Abstract

Promyelocytic leukemia (PML) nuclear bodies (PML-NBs), also referred to as nuclear domain 10 (ND10), have emerged as a cellular subnuclear structure that mediates an intrinsic defense against viral infections via chromatin-based mechanisms. This structure is defined as nuclear protein accumulations consisting of >100 different factors including the major components PML, hDaxx, Sp100, and SUMO. After infection with human cytomegalovirus (HCMV), which is a herpesvirus of major clinical relevance, PML-NBs are able to induce the silencing of viral immediate-early (IE) gene expression.
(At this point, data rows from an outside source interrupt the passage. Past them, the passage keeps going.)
/-- Take the ack and nak of a good flit (R413). -/
def State.takeAck (s : State) (n : Nat) (ack : BitVec 12) (nak : Bool) : State :=
  let p := s.port n
  let first := match p.retry with | f :: _ => f.seq | [] => p.next
  let k := (ack + 1 - first).toNat
  if k > p.retry.length then s.violateRetrain n vSeqRange
  else
    let kept := p.retry.drop k
    let s := s.setPort n { p with
      retry := kept
      replay := p.replay.filter (fun f => kept.any (fun g => g.seq == f.seq))
      oldest := if k > 0 then none else p.oldest
      sameOldest := if k > 0 then 0 else p.sameOldest }
    if !nak then s
    else if !(s.port n).replay.isEmpty && p.replayAck == some ack then s
    else s.replayFrom n ack

/-- REPLAY_TIMEOUT (R414). -/
def execReplayTimeout (p : Fin 18) (s : State) : Res :=
  when (s.pst p.val == psActive) (fun s =>
    match (s.port p.val).retry with
    | f :: _ => s.replayFrom p.val (f.seq - 1)
    | [] => s) s

/-- A bad flit: counted, and a NAK sent (R410, R412, R436). -/
def State.badFlit (s : State) (n : Nat) : State := (s.perr n 0 16).updPort n (fun p => { p.nak with gapSeen := true })

/-! ### Messages out of slots (R419) -/

/-- Cut the slots of a channel into whole messages and an unfinished rest; a header whose len exceeds 16, or a message that runs
past its second flit, gives up the rest. -/
def cutSlots (bs : List Byte) (fuel : Nat) : List (List Byte) × List Byte × Bool :=
  match fuel with
  | 0 => ([], [], false)
  | k + 1 =>
    match bs with
    | [] => ([], [], false)
    | b :: _ =>
      if b = 0 then cutSlots (bs.drop 16) k
      else
        let len := ofLE ((bs.drop 1).take 1)
        let n := 16 * (2 + len)
        if len > 16 then ([], [], true)
        else if bs.length < n then ([], bs, false)
        else
          let r := cutSlots (bs.drop n) k
          (bs.take n :: r.1, r.2.1, r.2.2)

/-- The messages of one flit with the flits each frees when it is taken: a flit is freed with the last message that has a slot in it. -/
def framed (ms : List (List Byte)) (begun tail : Bool) : List RxMsg :=
  let n := ms.length
  ms.zipIdx.map (fun m => ⟨m.1, b2n (m.2 == 0 && begun) + b2n (m.2 + 1 == n && !tail)⟩)

/-- Put an accepted flit's slots into the buffer of its channel; the mark says that a message was malformed. -/
def PortState.takeSlots (p : PortState) (vc : Nat) (pay : List Byte) : PortState × Bool :=
  let tail := mget [] p.rxTail vc
  let r := cutSlots (tail ++ pay) 64
  let past := decide (r.2.1.length > 240)
  let rest := if past then [] else r.2.1
  let bad := r.2.2 || past
  let p := { p with
    rxFlits := mset 0 p.rxFlits vc (mget 0 p.rxFlits vc + 1)
    rxTail := mset [] p.rxTail vc rest
    rxMsgs := mset [] p.rxMsgs vc (mget [] p.rxMsgs vc ++ framed r.1 (!tail.isEmpty) (!rest.isEmpty)) }
  let lone := b2n (r.1.isEmpty && rest.isEmpty) + b2n (r.1.isEmpty && rest.isEmpty && !tail.isEmpty)
  (if lone > 0 then p.free vc lone else p, bad)

/-- Take the message at the front of a channel's buffer. -/
def PortState.popMsg (p : PortState) (vc : Nat) : PortState :=
  match mget [] p.rxMsgs vc with
  | [] => p
  | m :: r =>
    let p := { p with rxMsgs := mset [] p.rxMsgs vc r }
    if m.frees > 0 then p.free vc m.frees else p

/-! ### Received flits -/

/-- A flit command acts: the port receives, the flit is good and of its type; a bad one is counted and asked for again. -/
def State.onFlit (s : State) (n : Nat) (bs : List Byte) (ftype : Nat) (act : State → Nat → State) : Res :=
  if s.pst n = psActive ∨ s.pst n = psConfig ∨ s.pst n = psRetrain then
    if !flitGood bs then .next (if s.pst n = psActive then s.badFlit n else s)
    else when (decide (bits (flitHdr bs) 0 3 = ftype)) (fun s => act s (flitHdr bs)) s
  else .next s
The tegument protein pp71 of HCMV efficiently antagonizes this PML-NB-based repression by inducing the proteasomal degradation of hDaxx thus facilitating the initiation of IE gene expression. Subsequently, the newly synthesized IE1 protein of HCMV disrupts PML-NBs via a deSUMOylation of PML thereby activating lytic replication. By infection of PML as well as hDaxx knockdown cells, we show that both factors contribute to the deposition of repressive chromatin at the major immediate-early promoter of HCMV thus further confirming the epigenetic silencing mechanism. PML-NB proteins were hypothesized to play a role for both lytic replication as well as for the establishment of latency. However, recent evidence using the latency model of THP1 monocytic cells suggested that PML, Sp100, and hDaxx primarily act as cellular restriction factors that affect the efficacy of differentiation-induced reactivation of HCMV from latency.